2. Materials and Methods

Hesas et al. [39] presented the results of a study in which oil palm shell were used as raw material to produce activated carbons via microwave irradiation and KOH chemical activation. During the activation process of the hydroxide-impregnated raw material, nitrogen or carbon dioxide was passed through a gas reactor at a flow rate of 300 cm3/min. The effects of activation time and gaseous atmosphere in the reactor on the porous structure formation of the derived activated carbons were analyzed. In the aforementioned studies, among other activation times ranging from 5 to 45 min were analyzed, and nitrogen and carbon dioxide were tested as gaseous atmospheres. The resulting activated carbons were characterized by nitrogen adsorption isotherms determined at −196 °C by volumetric gas adsorption Micromeritics ASAP 2020 Series (Micromeritics Instrument Corporation, Norcross, GA, USA).

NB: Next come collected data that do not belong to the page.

theorem State.dropAged_touches (s : State) (a1 : Nat) (a2 : Pkt) :
    Touches 0x2008 s (State.dropAged s a1 a2) := by
  unfold State.dropAged
  exact (State.dropQueued_touches _ _ _ _ _).mono (by decide)

theorem State.pktLast_touches (s : State) (a1 : Nat) (a2 : Pkt) (a3 : Nat) :
    Touches 0x8 s (State.pktLast s a1 a2 a3) := by
  unfold State.pktLast
  extract_lets x0 x1 x2 x3 x4
  clear_value x0
  have h5 : Touches 0x8 s x1 := by
    unfold x1
    exact (State.setFld_touches _ _ _ _).mono (by decide)
  clear_value x1
  have h6 : Touches 0x8 s x2 := by
    unfold x2
    exact Touches.step (State.setFld_touches _ _ _ _) (by decide) (by assumption)
  clear_value x2
  have h7 : Touches 0x8 s x3 := by
    unfold x3
    exact Touches.step (State.setFld_touches _ _ _ _) (by decide) (by assumption)
  clear_value x3
  have h8 : Touches 0x8 s x4 := by
    unfold x4
    exact Touches.step (State.setFld_touches _ _ _ _) (by decide) (by assumption)
  clear_value x4
  exact Touches.step (State.setFld_touches _ _ _ _) (by decide) (by assumption)

theorem State.dropCount_touches (s : State) (a1 : Nat) (a2 : Pkt) (a3 : Nat) (a4 : Option Nat) :
    Touches 0x2008 s (State.dropCount s a1 a2 a3 a4) := by
  unfold State.dropCount
  extract_lets x0
  have h1 : Touches 0x2008 s x0 := by
    unfold x0
    split
    · exact (State.count_touches _ _ _).mono (by decide)
    · exact Touches.refl _ _
  clear_value x0
  refine Touches.step (State.captureDrop_touches _ _ _ _ _) (by decide) ?_
  exact Touches.step (State.pktLast_touches _ _ _ _) (by decide) (by assumption)

theorem State.unlinkPkt_touches (s : State) (a1 : Nat) (a2 : Nat) :
    Touches 0x6000 s (State.unlinkPkt s a1 a2) := by
  unfold State.unlinkPkt
  extract_lets x0 x1
  clear_value x0
  have h2 : Touches 0x6000 s x1 := by
    unfold x1
    refine Touches.step (State.setReleased_touches _ _ _) (by decide) ?_
    refine Touches.step (State.setQueue_touches _ _ _) (by decide) ?_
    exact Touches.refl _ _
  clear_value x1
  refine Touches.step (State.setPort_touches _ _ _) (by decide) ?_
  assumption

theorem PushOut.run_touches (s : State) (a1 a2 a3 : ℕ) : ∀ (n : ℕ) (w : PushOut), Touches 0x6008 s w.st →
    Touches 0x6008 s (PushOut.run a1 a2 a3 n w).2.st
  | 0, w, h => h
  | n + 1, w, h => by
    unfold PushOut.run
    split
    · exact h
    · split
      · exact h
      · split
        · exact h
        · extract_lets x0
          split
          · refine PushOut.run_touches s a1 a2 a3 n _ ?_
            exact (State.dropAged_touches _ _ _).step (by decide) ((State.unlinkPkt_touches _ _ _).step (by decide) h)
          · split
            · exact h
            · exact PushOut.run_touches s a1 a2 a3 n _ h

theorem State.pushOut_touches (s : State) (a1 a2 a3 : Nat) :
    Touches2 0x6008 s (State.pushOut s a1 a2 a3) := by
  unfold State.pushOut
  extract_lets x0
  have h := PushOut.run_touches s a1 a2 a3 (x0 + 5) ⟨s, [], 0⟩ (Touches.refl _ _)
  split
  rename_i ok w e
  rw [e] at h
  split
  · refine Touches2.mk (Touches.step (Touches.foldl (m := 0x6008) ?_ (Touches.refl _ _)) (by decide) h)
    intro s x
    exact (State.dropQueued_touches _ _ _ _ _).step (by decide) ((State.unlinkPkt_touches _ _ _).mono (by decide))
  · exact Touches2.mk h

theorem State.admitLossy_touches (s : State) (a1 : Plane) (a2 : Nat) (a3 : Nat) (a4 : Nat) (a5 : Nat) :
    Touches2 0x6008 s (State.admitLossy s a1 a2 a3 a4 a5) := by
  unfold State.admitLossy
  split
  · refine Touches2.mk ?_
    exact Touches.refl _ _
  · refine Touches2.mk ?_
    exact Touches.refl _ _
  · refine Touches2.mk ?_
    exact Touches.refl _ _
  · refine Touches2.step (State.pushOut_touches _ _ _ _) (by decide) ?_
    exact Touches.refl _ _
  · refine Touches2.mk ?_
    exact Touches.refl _ _

theorem State.admitAlloc_touches (s : State) (a1 : Nat) (a2 : Nat) :
    Touches2 0x6008 s (State.admitAlloc s a1 a2) := by
  unfold State.admitAlloc
  extract_lets x0 x1
  clear_value x0 x1
  split
  · refine Touches2.mk ?_
    exact Touches.refl _ _
  · refine Touches2.mk ?_
    exact Touches.refl _ _
  · refine Touches2.mk ?_
    exact Touches.refl _ _
  · split
    · refine Touches2.mk ?_
      exact Touches.refl _ _
    · refine Touches2.step (State.pushOut_touches _ _ _ _) (by decide) ?_
      exact Touches.refl _ _
  · split
    · refine Touches2.mk ?_
      exact Touches.refl _ _
    · split
      · refine Touches2.step (State.pushOut_touches _ _ _ _) (by decide) ?_
        exact Touches.refl _ _
      · refine Touches2.mk ?_
        exact Touches.refl _ _

theorem State.giveCredits_touches (s : State) (a1 : Nat) (a2 : Nat) (a3 : Nat) :
    Touches 0x4004000 s (State.giveCredits s a1 a2 a3) := by
  unfold State.giveCredits
  split
  · exact Touches.refl _ _
  · extract_lets x0
    have h1 : Touches 0x4004000 s x0 := by
      unfold x0
      refine Touches.step (State.setPort_touches _ _ _) (by decide) ?_
      exact Touches.refl _ _
    clear_value x0
    split
    · refine Touches.step (State.emit_touches _ _) (by decide) ?_
      assumption
    · assumption

theorem State.reserveOne_touches (s : State) (a1 : Nat) :
    Touches2 0x6008 s (State.reserveOne s a1) := by
  unfold State.reserveOne
  extract_lets x0
  clear_value x0
  split
  · refine Touches2.mk ?_
    exact Touches.refl _ _
  · split
    · refine Touches2.mk ?_
      exact Touches.refl _ _
    · split
      · rename_i w1 w2 w3 w4 w5 w6
        have h7 : Touches 0x6008 s w5 := by
          refine Touches2.of w6 ?_
          refine Touches2.step (State.admitAlloc_touches _ _ _) (by decide) ?_
          exact Touches.refl _ _
        split
        · refine Touches2.mk ?_
          refine Touches.step (State.withBench_touches _ _) (by decide) ?_
          assumption
        · refine Touches2.mk ?_
          assumption

theorem State.reserveCredits_touches (s : State) (a1 : Nat) (a2 : Nat) (a3 : Nat) :
    Touches 0x4006008 s (State.reserveCredits s a1 a2 a3) := by
  unfold State.reserveCredits
  split
  · exact Touches.refl _ _
  · split
    · rename_i w0 w1 w2 w3
      have h4 : Touches 0x4006008 s w2 := by
        refine Touches2.of w3 ?_
        exact Touches2.step (State.reserveOne_touches _ _) (by decide) (Touches.refl _ _)
      split
      · refine Touches.step (State.reserveCredits_touches _ _ _ _) (by decide) ?_
        refine Touches.step (State.giveCredits_touches _ _ _ _) (by decide) ?_
        exact Touches.step (State.setPort_touches _ _ _) (by decide) (by assumption)
      · assumption

theorem State.tryCredits_touches (s : State) (a1 : Nat) :
    Touches 0x4006008 s (State.tryCredits s a1) := by
  unfold State.tryCredits
  refine Touches.foldl ?_ ?_
  · intro z0
    intro z1
    refine Touches.step (State.reserveCredits_touches _ _ _ _) (by decide) ?_
    exact Touches.refl _ _
  · exact Touches.refl _ _

theorem State.returnCredits_touches (s : State) (a1 : Nat) (a2 : Nat) (a3 : Nat) :
    Touches 0x4006008 s (State.returnCredits s a1 a2 a3) := by
  unfold State.returnCredits
  split
  · refine Touches.step (State.reserveCredits_touches _ _ _ _) (by decide) ?_
    refine Touches.step (State.setPort_touches _ _ _) (by decide) ?_
    exact Touches.refl _ _
  · refine Touches.step (State.giveCredits_touches _ _ _ _) (by decide) ?_
    exact Touches.refl _ _

theorem State.unreserve_touches (s : State) (a1 : Nat) (a2 : Nat) (a3 : Nat) :
    Touches 0x2000 s (State.unreserve s a1 a2 a3) := by
  unfold State.unreserve
  split
  · exact (State.withBench_touches _ _).mono (by decide)
  · exact Touches.refl _ _

theorem State.flushList_touches (s : State) (a1 : Nat) (a2 : List Pkt) :
    Touches 0x2008 s (State.flushList s a1 a2) := by
  unfold State.flushList
  refine Touches.foldl ?_ ?_
  · intro z0 z1
    exact (State.dropQueued_touches _ _ _ _ _).mono (by decide)
  · exact Touches.refl _ _

theorem State.flushQueue_touches (s : State) (a1 : Nat) :
    Touches 0x2008 s (State.flushQueue s a1) := by
  unfold State.flushQueue
  extract_lets x0
  clear_value x0
  refine Touches.step (State.flushList_touches _ _ _) (by decide) ?_
  refine Touches.step (State.setReleased_touches _ _ _) (by decide) ?_
  exact (State.setQueue_touches _ _ _).mono (by decide)

theorem State.showHeld_touches (s : State) (a1 : Nat) :
    Touches 0x8 s (State.showHeld s a1) := by
  unfold State.showHeld
  extract_lets x0
  clear_value x0
  refine Touches.step (State.raiseMax_touches _ _ _ _) (by decide) ?_
  refine Touches.step (State.setFld_touches _ _ _ _) (by decide) ?_
  exact Touches.refl _ _

theorem State.flushPort_touches (s : State) (a1 : Nat) :
    Touches 0x6008 s (State.flushPort s a1) := by
  unfold State.flushPort
  extract_lets x0 x1 x2 x3
  clear_value x0
  have h4 : Touches 0x6008 s x1 := by
    unfold x1
    refine Touches.foldl ?_ ?_
    · intro z5
      intro z6
      refine Touches.step (State.flushQueue_touches _ _) (by decide) ?_
      exact Touches.refl _ _
    · exact Touches.refl _ _
  clear_value x1
  have h7 : Touches 0x6008 s x2 := by
    unfold x2
    refine Touches.foldl ?_ ?_
    · intro z8
      intro z9
      refine Touches.step (State.dropQueued_touches _ _ _ _ _) (by decide) ?_
      exact Touches.refl _ _
    · assumption
  clear_value x2
  have h10 : Touches 0x6008 s x3 := by
    unfold x3
    refine Touches.foldl ?_ ?_
    · intro z11
      intro z12
      refine Touches.step (State.unreserve_touches _ _ _ _) (by decide) ?_
      exact Touches.refl _ _
    · assumption
  clear_value x3
  refine Touches.step (State.showHeld_touches _ _) (by decide) ?_
  refine Touches.step (State.setPort_touches _ _ _) (by decide) ?_
  assumption

theorem State.reclaimHeld_touches (s : State) (a1 : Nat) :
    Touches2 0x2000 s (State.reclaimHeld s a1) := by
  unfold State.reclaimHeld
  extract_lets x0 x1
  clear_value x0
  have h2 : Touches 0x2000 s x1 := by
    unfold x1
    exact (State.withBench_touches _ _).mono (by decide)
  clear_value x1
  refine Touches2.mk ?_
  refine Touches.foldl ?_ ?_
  · intro z3 z4
    exact (State.freeGrain_touches _ _).mono (by decide)
  · assumption

theorem State.raiseEpoch_touches (s : State) (a1 : Nat) :
    Touches 0x2000 s (State.raiseEpoch s a1) := by
  unfold State.raiseEpoch
  exact (State.withBench_touches _ _).mono (by decide)

theorem State.reclaimNow_touches (s : State) (a1 : Nat) :
    Touches 0x2008 s (State.reclaimNow s a1) := by
  unfold State.reclaimNow
  extract_lets x0
  clear_value x0
  split
  · rename_i w1 w2 w3 w4
    have h5 : Touches 0x2008 s w3 := by
      refine Touches2.of w4 ?_
      refine Touches2.step (State.reclaimHeld_touches _ _) (by decide) ?_
      refine Touches.step (State.raiseEpoch_touches _ _) (by decide) ?_
      exact Touches.refl _ _
    extract_lets x6
    have h7 : Touches 0x2008 s x6 := by
      unfold x6
      refine Touches.step (State.setFld_touches _ _ _ _) (by decide) ?_
      refine Touches.step (State.setFld_touches _ _ _ _) (by decide) ?_
      assumption
    clear_value x6
    refine Touches.step (State.setFld_touches _ _ _ _) (by decide) ?_
    assumption

end Sys2Proof.Machine
end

The BET [40] and T-plot [41] methods were used in the analysis of adsorption isotherms. These methods have many well-known limitations, including not taking into account, among other things, surface heterogeneity, which could significantly affect the reliability of the obtained results.

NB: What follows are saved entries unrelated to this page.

-- ==== Sys2Proof/Laws/FrameIngress.lean ====
section
/-! SUPPORT. What each operation of Machine/Ingress.lean can touch: its mask, memory's canonical form, the fuses' trust. -/

namespace Sys2Proof.Machine

theorem State.setArrivals_touches (s : State) (a1 : Nat) (a2 : List Arriving) :
    Touches 0x2000 s (State.setArrivals s a1 a2) := by
  unfold State.setArrivals
  exact (State.withBench_touches _ _).mono (by decide)

theorem State.updatePkt_touches (s : State) (a1 : Nat) (a2 : Nat) (a3 : Nat) (a4 : Pkt → Pkt) :
    Touches 0x6000 s (State.updatePkt s a1 a2 a3 a4) := by
  unfold State.updatePkt
  extract_lets x0 x1 x2 x3
  clear_value x0 x1
  have h4 : Touches 0x6000 s x2 := by
    unfold x2
    exact (State.setQueue_touches _ _ _).mono (by decide)
  clear_value x2
  have h5 : Touches 0x6000 s x3 := by
    unfold x3
    exact Touches.step (State.setReleased_touches _ _ _) (by decide) (by assumption)
  clear_value x3
  exact Touches.step (State.setPort_touches _ _ _) (by decide) (by assumption)

theorem State.payCredit_touches (s : State) (a1 : Nat) (a2 : Nat) (a3 : Arriving) :
    Touches2 0x4006008 s (State.payCredit s a1 a2 a3) := by
  unfold State.payCredit
  split
  · refine Touches2.mk ?_
    exact Touches.refl _ _
  · refine Touches2.mk ?_
    exact (State.returnCredits_touches _ _ _ _).mono (by decide)

theorem State.forwardGrain_touches (s : State) (a1 : Arriving) (a2 : Nat) (a3 : Nat) :
    Touches 0x86000 s (State.forwardGrain s a1 a2 a3) := by
  unfold State.forwardGrain
  extract_lets x0 x1 x2 x3 x4 x5 x6 x7 x8 x9 x10 x11
  clear_value x0 x1 x2 x3 x4 x5 x6 x7 x8 x9 x10 x11
  split
  · exact Touches.refl _ _
  · extract_lets x12 x13 x14 x15
    clear_value x12 x13
    have h16 : Touches 0x86000 s x14 := by
      unfold x14
      refine Touches.step (State.setGrain_touches _ _ _) (by decide) ?_
      exact Touches.refl _ _
    clear_value x14
    have h17 : Touches 0x86000 s x15 := by
      unfold x15
      refine Touches.step (State.setGrain_touches _ _ _) (by decide) ?_
      exact Touches.refl _ _
    clear_value x15
    split
    · refine Touches.step (State.setColl_touches _ _ _) (by decide) ?_
      assumption
    · refine Touches.step (State.updatePkt_touches _ _ _ _ _) (by decide) ?_
      assumption

theorem State.checkGrain_touches (s : State) (a1 : Pkt) (a2 : Nat) (a3 : Nat) (a4 : Nat) (a5 : Nat) :
    Touches2 0x208 s (State.checkGrain s a1 a2 a3 a4 a5) := by
  unfold State.checkGrain
  extract_lets x0 x1 x2 x3 x4
  clear_value x2
  clear_value x3
  clear_value x4
  have h5 : Touches 0x208 s x1 := by
    unfold x1
    split
    · refine Touches.step (State.count_touches _ _ _) (by decide) ?_
      exact Touches.refl _ _
    · exact Touches.refl _ _
  clear_value x1
  split
  · refine Touches2.mk ?_
    assumption
  · refine Touches2.mk ?_
    refine Touches.step (State.raise_touches _ _) (by decide) ?_
    assumption

theorem State.supplyGrains_touches (s : State) (a1 : Arriving) (a2 : Nat) :
    Touches2 0x4086000 s (State.supplyGrains s a1 a2) := by
  unfold State.supplyGrains
  split
  · refine Touches2.mk ?_
    exact Touches.refl _ _
  · extract_lets x0 x1 x2
    clear_value x0 x1
    have h3 : Touches 0x4086000 s x2 := by
      unfold x2
      split
      · exact Touches.refl _ _
      · split
        · refine Touches.step (State.emit_touches _ _) (by decide) ?_
          exact Touches.refl _ _
        · refine Touches.step (State.forwardGrain_touches _ _ _ _) (by decide) ?_
          exact Touches.refl _ _
    clear_value x2
    refine Touches2.step (State.supplyGrains_touches _ _ _) (by decide) ?_
    assumption

theorem State.payAll_touches (s : State) (a1 : Nat) (a2 : Nat) (a3 : Arriving) :
    Touches2 0x4006008 s (State.payAll s a1 a2 a3) := by
  unfold State.payAll
  refine Touches2.mk ?_
  exact (State.returnCredits_touches _ _ _ _).mono (by decide)

theorem State.endFrame_touches (s : State) (a1 : Nat) (a2 : Nat) (a3 : Arriving) :
    Touches2 0x4086008 s (State.endFrame s a1 a2 a3) := by
  unfold State.endFrame
  extract_lets x0 x1
  clear_value x0
  have h2 : Touches 0x4086008 s x1 := by
    unfold x1
    split
    · exact Touches.refl _ _
    · exact (State.count_touches _ _ _).mono (by decide)
  clear_value x1
  split
  · rename_i w3 w4 w5 w6
    have h7 : Touches 0x4086008 s w5 := by
      refine Touches2.of w6 ?_
      exact Touches2.step (State.supplyGrains_touches _ _ _) (by decide) (by assumption)
    split
    · rename_i w8 w9 w10 w11
      have h12 : Touches 0x4086008 s w10 := by
        refine Touches2.of w11 ?_
        exact Touches2.step (State.payAll_touches _ _ _ _) (by decide) (by assumption)
      refine Touches2.mk ?_
      assumption

theorem State.acceptGrain_touches (s : State) (a1 : Nat) (a2 : Nat) (a3 : Arriving) (a4 : Nat) (a5 : Nat) (a6 : Bool) :
    Touches2 0x4086218 s (State.acceptGrain s a1 a2 a3 a4 a5 a6) := by
  unfold State.acceptGrain
  extract_lets x0
  clear_value x0
  split
  · rename_i w1 w2 w3 w4
    have h5 : Touches 0x4086218 s w3 := by
      refine Touches2.of w4 ?_
      refine Touches2.step (State.payCredit_touches _ _ _ _) (by decide) ?_
      exact Touches.refl _ _
    split
    · rename_i w6 w7 w8 w9
      have h10 : Touches 0x4086218 s w8 := by
        refine Touches2.of w9 ?_
        split
        · extract_lets x11 x12
          clear_value x11 x12
          split
          · rename_i w13 w14 w15 w16 w17
            have h18 : Touches 0x4086218 s w16 := by
              refine Touches2.of w17 ?_
              refine Touches2.step (State.checkGrain_touches _ _ _ _ _ _) (by decide) ?_
              assumption
            split
            · refine Touches2.mk ?_
              refine Touches.step (State.emit_touches _ _) (by decide) ?_
              assumption
            · split
              · refine Touches2.mk ?_
                refine Touches.step (State.dropCount_touches _ _ _ _ _) (by decide) ?_
                refine Touches.step (State.unrefAll_touches _ _) (by decide) ?_
                assumption
              · refine Touches2.mk ?_
                refine Touches.step (State.forwardGrain_touches _ _ _ _) (by decide) ?_
                refine Touches.step (State.useInput_touches _ _ _ _) (by decide) ?_
                assumption
        · refine Touches2.mk ?_
          assumption
      split
      · refine Touches2.step (State.endFrame_touches _ _ _ _) (by decide) ?_
        assumption
      · refine Touches2.mk ?_
        assumption

theorem State.takeRaw_touches (s : State) (a1 : Nat) (a2 : Nat) (a3 : Arriving) (a4 : List (Option (Nat × Nat) × Bool)) :
    Touches2 0x4086218 s (State.takeRaw s a1 a2 a3 a4) := by
  unfold State.takeRaw
  split
  · refine Touches2.mk ?_
    exact Touches.refl _ _
  · split
    · rename_i w0 w1 w2 w3
      have h4 : Touches 0x4086218 s w2 := by
        refine Touches2.of w3 ?_
        split
        · exact Touches2.step (State.acceptGrain_touches _ _ _ _ _ _ _) (by decide) (Touches.refl _ _)
        · exact Touches2.step (State.endFrame_touches _ _ _ _) (by decide) (Touches.refl _ _)
      exact Touches2.step (State.takeRaw_touches _ _ _ _ _) (by decide) (by assumption)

Therefore, the concept of carrying out a new original series of analyses using more advanced and reliable methods of porous structure analysis, i.e., QSDFT [42,43,44,45] and the LBET [46,47,48,49,50] methods, taking into account, among other things, surface heterogeneity.
In the present research, the following parameters and indicators were determined: the specific surface area SQSDFT [m2g−1], the volume of pores VQSDFT [cm3g−1], and the micropores size distribution PSD obtained via the QSDFT method [42,43,44,45], the value of parameters of the porous structure. i.e., the volume of the first adsorbed layer VhA [cm3g−1], the dimensionless energy parameter for the first adsorbed layer QA/RT, the dimensionless energy parameter for the higher adsorbed layers, BC, the geometrical parameter of the porous structure determining the height of the adsorbate molecule clusters α, the geometrical parameter of the porous structure determining the width of the adsorbate molecule clusters β calculated via the LBET method [46,47,48,49,50]. Additionally, via the fast numerical multivariate identification procedure of adsorption systems, the following information were determined: the value of the surface heterogeneity parameter h, the value of the dispersion of fitting errors σe, the value of the indices of identification reliability wid and the adsorption energy distributions AED on the first adsorbed layer, obtained for all analyzed activated carbons.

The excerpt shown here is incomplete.